Hunter Corbett – Lowndes County FFA
Hunter is a senior at Lowndes County High School. When he entered agricultural education in middle school, Hunter knew that he needed an SAE and had great interest in research, so he chose a project that allowed him to use the scientific method to solve an environmental problem. He proved, over a five-year period, that waste agricultural product cotton gin trash could have completely cleaned up the 2010 BP oil spill. Hunter plans to attend medical school. His parents are Dr. James and Mrs. Tracy Corbett, and his agricultural education teachers are Dr. James Corbett, Mr. Quinton Hadsock and Mr. Michael Barnes.

Viral Patel – Madison County FFA
Viral is a senior at Madison County High School. As a freshman, Viral enrolled in both a chemistry class and a basic agriculture class, and found a research topic he could use for both classes. Viral began researching the topic of super cooling, the phenomenon by which the temperature of a solution or food material is reduced below its freezing point without ice crystallization occurring. He began super cooling peas and strawberries as part of his Food Science & Technology SAE. Over the past four years, Viral has used the scientific method to complete three different experiments impacting the preservation of food. He plans to earn a degree in agricultural education and become an agriculture teacher. Viral’s parents are Kaushik and Dharmistha Patel, and his agricultural education teachers are Mr. Kathrine Bell, Mrs. Cindy Jones, Mr. Deion Latimer and Ms. Kalie Hall.
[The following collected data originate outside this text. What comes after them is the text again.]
/-! ### Encoding -/

/-- R77: the pseudocode of `decode`. -/
def Obligations.DecodeIsTheTotalOpcodeMap : Prop :=
  ∀ v : Word,
    (v.extractLsb' 8 56 ≠ 0 → ∃ e, decodeWord v = .error e) ∧
    (v.extractLsb' 8 56 = 0 →
      (v.extractLsb' 0 8 = 0x01 → decodeWord v = .ok .mulmod) ∧
      (v.extractLsb' 0 8 = 0x02 → decodeWord v = .ok .powmod) ∧
      (v.extractLsb' 0 8 = 0x03 → decodeWord v = .ok .mrtest) ∧
      (v.extractLsb' 0 8 = 0x04 → decodeWord v = .ok .isprime) ∧
      (v.extractLsb' 0 8 ∉ [0x01, 0x02, 0x03, 0x04] → ∃ e, decodeWord v = .error e))

/-- 30_encoding.md section 1: the decoder is the table of masks and match values, and its rows never overlap. -/
def Obligations.DecodeMatchesOpcodeTable : Prop :=
  (∀ (v : Word) (i : Instr), decodeWord v = .ok i ↔
    ∃ row ∈ opcodeTable, row.instr = i ∧ v &&& row.mask = row.pattern) ∧
  (∀ v : Word, legalWord v = true ↔ ∃ row ∈ opcodeTable, v &&& row.mask = row.pattern) ∧
  opcodeTable.Pairwise fun p q => ∀ v : Word, ¬ (v &&& p.mask = p.pattern ∧ v &&& q.mask = q.pattern)

/-- Every command, encoded, decodes to itself, and no other word does. -/
def Obligations.DecodeAndEncodeAgree : Prop :=
  ∀ (i : Instr) (v : Word), decodeWord v = .ok i ↔ v = encode i

/-- Words written out from 30_encoding.md R71 and 95_test_vectors.md X1 to X5. -/
def Obligations.WrittenOutWordsDecode : Prop :=
  decodeTableWord 64 0b0000000000000000000000000000000000000000000000000000000000000001 = some .mulmod ∧
  decodeTableWord 64 0b0000000000000000000000000000000000000000000000000000000000000010 = some .powmod ∧
  decodeTableWord 64 0b0000000000000000000000000000000000000000000000000000000000000011 = some .mrtest ∧
  decodeTableWord 64 0b0000000000000000000000000000000000000000000000000000000000000100 = some .isprime ∧
  decodeTableWord 64 0x0000000000000000 = none ∧ decodeTableWord 64 0x0000000000000005 = none ∧
  decodeTableWord 64 0x00000000000000FF = none ∧ decodeTableWord 64 0x0000000000000101 = none ∧
  decodeTableWord 64 0x8000000000000004 = none

/-! ### The functions of the three units -/

/-- R93: the value of `mulmod` and the properties listed with it. -/
def Obligations.MulmodIsTheExactResidue : Prop :=
  ∀ (a b : Word) (m : Modulus),
    mulmod a b m = rem (wmul a b) m ∧
    (mulmod a b m).toNat = a.toNat * b.toNat % m.val.toNat ∧
    mulmod a b m = mulmod b a m ∧
    mulmod a b ⟨1, by decide⟩ = 0 ∧
    mulmod 0 b m = 0 ∧ mulmod a 0 m = 0 ∧
    (mulmod a 1 m).toNat = a.toNat % m.val.toNat ∧
    mulmod a b m = mulmod (a % m.val) (b % m.val) m ∧
    (a.toNat * b.toNat < m.val.toNat → (mulmod a b m).toNat = a.toNat * b.toNat)

/-- 40_mulmod.md section 4: the overflow-safe double-and-add form is bit-exact. The form is general knowledge that
the spec supplies beside the document (log 14); the requirement is the document's. -/
def Obligations.NarrowFallbackIsBitExact : Prop :=
  ∀ (a b : Word) (m : Modulus), mulmodBin a b m = rem (wmul a b) m

/-- R111: the loop computes the modular power, for all operands. -/
def Obligations.PowmodIsTheModularPower : Prop :=
  ∀ (a b : Word) (m : Modulus),
    (powmod a b m).toNat = a.toNat ^ b.toNat % m.val.toNat ∧ (powmod a b m).toNat < m.val.toNat

/-- R112 and the table of R113. -/
def Obligations.PowmodCornerCases : Prop :=
  ∀ (a b : Word) (m : Modulus),
    powmod a b ⟨1, by decide⟩ = 0 ∧
    (1 < m.val.toNat → powmod a 0 m = 1) ∧
    (a.toNat % m.val.toNat = 0 → 1 ≤ b.toNat → powmod a b m = 0) ∧
    (a.toNat % m.val.toNat = 1 → 1 < m.val.toNat → powmod a b m = 1) ∧
    (powmod a 1 m).toNat = a.toNat % m.val.toNat ∧
    (m.val ≤ a → powmod a b m = powmod (a % m.val) b m)

/-- R135: what `decompose` returns, its bounds, and the rule's four examples. -/
def Obligations.DecomposeSplitsOffTheTwos : Prop :=
  (∀ n : MrNumber,
    n.val.toNat - 1 = (decompose n).1.toNat * 2 ^ (decompose n).2 ∧
    (decompose n).1.toNat % 2 = 1 ∧
    1 ≤ (decompose n).2 ∧ (decompose n).2 ≤ 63 ∧
    1 ≤ (decompose n).1.toNat ∧ (decompose n).1.toNat ≤ (n.val.toNat - 1) / 2) ∧
  decompose ⟨561, by decide⟩ = (35, 4) ∧
  decompose ⟨3, by decide⟩ = (1, 1) ∧
  decompose ⟨0xFFFFFFFFFFFFFFC5, by decide⟩ = (4611686018427387889, 2) ∧
  decompose ⟨0x0000000100000001, by decide⟩ = (1, 32)

/-- R136: when one base passes. -/
def Obligations.WitnessPassesAsTheRuleSays : Prop :=
  ∀ (a : Word) (n : MrNumber),
    witnessPass a n (decompose n).1 (decompose n).2 = true ↔
      a.toNat % n.val.toNat = 0 ∨
      a.toNat ^ (decompose n).1.toNat % n.val.toNat = 1 ∨
      a.toNat ^ (decompose n).1.toNat % n.val.toNat = n.val.toNat - 1 ∨
      ∃ r, 1 ≤ r ∧ r ≤ (decompose n).2 - 1 ∧
        a.toNat ^ ((decompose n).1.toNat * 2 ^ r) % n.val.toNat = n.val.toNat - 1

/-- R137: the stage is the conjunction of the seven bases, said of plain numbers. -/
def Obligations.MillerRabinStageIsSevenBases : Prop :=
  ∀ n : MrNumber, mr7 n = true ↔
    ∀ a ∈ [2, 325, 9375, 28178, 450775, 9780504, 1795265022], StrongProbablePrime n.val.toNat a

/-- R139: the three verdicts of trial division, independent of the order of the table. -/
def Obligations.TrialDivisionVerdicts : Prop :=
  (∀ n : Word,
    (trial n = .prime ↔ n.toNat ∈ [2, 3, 5, 7, 11, 13, 17, 19, 23, 29, 31, 37]) ∧
    (trial n = .composite ↔ n.toNat ∉ [2, 3, 5, 7, 11, 13, 17, 19, 23, 29, 31, 37] ∧
      ∃ p ∈ [2, 3, 5, 7, 11, 13, 17, 19, 23, 29, 31, 37], p ∣ n.toNat) ∧
    (trial n = .undecided ↔ ∀ p ∈ [2, 3, 5, 7, 11, 13, 17, 19, 23, 29, 31, 37], ¬ p ∣ n.toNat)) ∧
  trial 0 = .composite ∧ trial 1 = .undecided

/-- R141: what reaches the Miller-Rabin stage inside `is_prime`, and for which numbers a base is skipped there. -/
def Obligations.UndecidedNumbersSuitMillerRabin : Prop :=
  ∀ n : Word, 2 ≤ n → trial n = .undecided →
    n.toNat % 2 = 1 ∧ 41 ≤ n.toNat ∧
    (∀ h : MrDomain n, 1 ≤ (decompose ⟨n, h⟩).2) ∧
    ((∃ a ∈ [2, 325, 9375, 28178, 450775, 9780504, 1795265022], n.toNat ∣ a) ↔
      n.toNat ∈ [73, 193, 14089, 407521, 299210837])

/-- R140 with R133 and R134: when `is_prime` answers true, and the document's two testable properties. -/
def Obligations.IsPrimeRunsThreeStages : Prop :=
  ∀ n : Word,
    (isPrime n = true ↔
      n.toNat ∈ [2, 3, 5, 7, 11, 13, 17, 19, 23, 29, 31, 37] ∨
      (2 ≤ n.toNat ∧ (∀ p ∈ [2, 3, 5, 7, 11, 13, 17, 19, 23, 29, 31, 37], ¬ p ∣ n.toNat) ∧
        ∀ a ∈ [2, 325, 9375, 28178, 450775, 9780504, 1795265022], StrongProbablePrime n.toNat a)) ∧
    (n < 2 → isPrime n = false) ∧
    (2 < n.toNat → n.toNat % 2 = 0 → isPrime n = false)

/-- The elementary half of 42_primality.md section 2's exactness claim: no prime is rejected (general knowledge, as
the spec marks it; proved here of the model, not assumed). -/
def Obligations.NoPrimeIsRejected : Prop :=
  (∀ n : MrNumber, n.val.toNat.Prime → mr7 n = true) ∧
  (∀ n : Word, n.toNat.Prime → isPrime n = true)

/-- Below `41^2` the predicate is exact without any claim about the bases: trial division finds every factor. -/
def Obligations.IsPrimeIsExactBelow1681 : Prop :=
  ∀ n : Word, n < 1681 → (isPrime n = true ↔ n.toNat.Prime)

/-- Exactness reduced to the document's claim, which is a named hypothesis about `n` (42_primality.md section 2): where
the seven bases are right about `n`, ISPRIME is. -/
def Obligations.IsPrimeIsExactWhereTheBasesAre : Prop :=
  ∀ (n : Word) (h : MrDomain n), (mr7 ⟨n, h⟩ = true → n.toNat.Prime) → (isPrime n = true ↔ n.toNat.Prime)

/-! ### The four commands -/

/-- R94: MULMOD, its word, its check at issue and its completion; every field not named keeps its value. -/
def Obligations.MulmodCommand : Prop :=
  encode .mulmod = 0x0000000000000001 ∧
  ∀ s : State,
    (s.busy = false → s.m = 0 →
      exec .mulmod s = .next { s with busy := false, done := true, err := true, errCode := 2 }) ∧
    (s.busy = false → s.m ≠ 0 →
      exec .mulmod s = .next { s with busy := true, done := false, err := false, errCode := 0 }) ∧
    (s.busy = true → s.m ≠ 0 →
      exec .mulmod s = .next { s with
        acc := BitVec.ofNat 128 (s.a.toNat * s.b.toNat)
        result := BitVec.ofNat 64 (s.a.toNat * s.b.toNat % s.m.toNat)
        busy := false, done := true })

/-- R114: POWMOD. ACC takes the next free value, whatever it is (log 3). -/
def Obligations.PowmodCommand : Prop :=
  encode .powmod = 0x0000000000000002 ∧
  ∀ s : State,
    (s.busy = false → s.m = 0 →
      exec .powmod s = .next { s with busy := false, done := true, err := true, errCode := 2 }) ∧
    (s.busy = false → s.m ≠ 0 →
      exec .powmod s = .next { s with busy := true, done := false, err := false, errCode := 0 }) ∧
    (s.busy = true → s.m ≠ 0 →
      exec .powmod s = .next { s with
        result := BitVec.ofNat 64 (s.a.toNat ^ s.b.toNat % s.m.toNat)
        acc := Config.accDraw s.draws, draws := s.draws + 1
        busy := false, done := true })

/-- R142: MRTEST. -/
def Obligations.MrtestCommand : Prop :=
  encode .mrtest = 0x0000000000000003 ∧
  ∀ s : State,
    (s.busy = false → (s.m < 3 ∨ s.m.getLsbD 0 = false) →
      exec .mrtest s = .next { s with busy := false, done := true, err := true, errCode := 3 }) ∧
    (s.busy = false → 3 ≤ s.m → s.m.getLsbD 0 = true →
      exec .mrtest s = .next { s with busy := true, done := false, err := false, errCode := 0 }) ∧
    (s.busy = true → ∀ h : MrDomain s.m,
      exec .mrtest s = .next { s with
        result := if mr7 ⟨s.m, h⟩ then 1 else 0
        acc := Config.accDraw s.draws, draws := s.draws + 1
        busy := false, done := true })

/-- R143: ISPRIME. -/
def Obligations.IsprimeCommand : Prop :=
  encode .isprime = 0x0000000000000004 ∧
  ∀ s : State,
    (s.busy = false →
      exec .isprime s = .next { s with busy := true, done := false, err := false, errCode := 0 }) ∧
    (s.busy = true →
      exec .isprime s = .next { s with
        result := if isPrime s.m then 1 else 0
        acc := Config.accDraw s.draws, draws := s.draws + 1
        busy := false, done := true })

/-- The model's own stops, in states that no run reaches: a completion outside the command's domain (log 9) or with no
command in CMD (log 10). -/
def Obligations.CompletionOutsideTheDomainStops : Prop :=
  ∀ s : State, s.busy = true →
    (s.m = 0 → exec .mulmod s = .refused .operandOutsideDomain ∧ exec .powmod s = .refused .operandOutsideDomain) ∧
    (¬ MrDomain s.m → exec .mrtest s = .refused .operandOutsideDomain) ∧
    (s.blockCompletes = true → s.cmd.extractLsb' 0 8 ∉ [0x01, 0x02, 0x03, 0x04] →
      step s = .fault .noCommandInProgress)

/-- A command's step depends on no register that R72 does not list for it: MRTEST and ISPRIME read M alone, so the
verdict is the same at every execution (R145). -/
def Obligations.PrimalityCommandsReadOnlyM : Prop :=
  ∀ (i : Instr) (s t s' t' : State), i = .mrtest ∨ i = .isprime → s.busy = t.busy → s.m = t.m →
    exec i s = .next s' → exec i t = .next t' →
    s'.busy = t'.busy ∧ s'.done = t'.done ∧
    (s.busy = true → s'.result = t'.result) ∧
    (s.busy = false → s'.err = t'.err ∧ s'.errCode = t'.errCode)

/-! ### A step -/

/-- The host's CMD write runs the command of the word: `exec` at the state in which CMD holds the word and the access and
the turn are used up. -/
def Obligations.StepIssuesTheDecodedCommand : Prop :=
  ∀ (s : State) (v : Word) (rest : List HostAction) (i : Instr),
    s.hostMoves = true → s.host = .wr .cmd v :: rest → s.busy = false → decodeWord v = .ok i →
    step s = exec i { s with cmd := v, host := rest, turns := s.turns.tail }

/-- The block's step runs the command in progress: `exec` at the state in which the turn is used up. -/
def Obligations.StepCompletesTheCommandInProgress : Prop :=
  ∀ (s : State) (i : Instr),
    s.blockCompletes = true → decodeOpcode (s.cmd.extractLsb' 0 8) = some i →
    step s = exec i { s with turns := s.turns.tail }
Rachel Solomon – Northeast Bibb FFA
Rachel is a senior at Northeast Bibb High School. For the past two years, she has maintained a research SAE focusing on the effects of the microbial fuel cell on kalanchoe plants and how to calculate chlorophyll content of a plant using Arnon’s equation. Rachel says she became intrigued with the concept of researching the current state of the world’s energy reservoir. She began to create a plan for displaying the qualities of the microbial fuel cell that could improve the agriculture industry and become a new source of electricity. Rachel plans to pursue a degree in agricultural communications. Her agricultural education teacher is Mrs. Lula Curry Williams.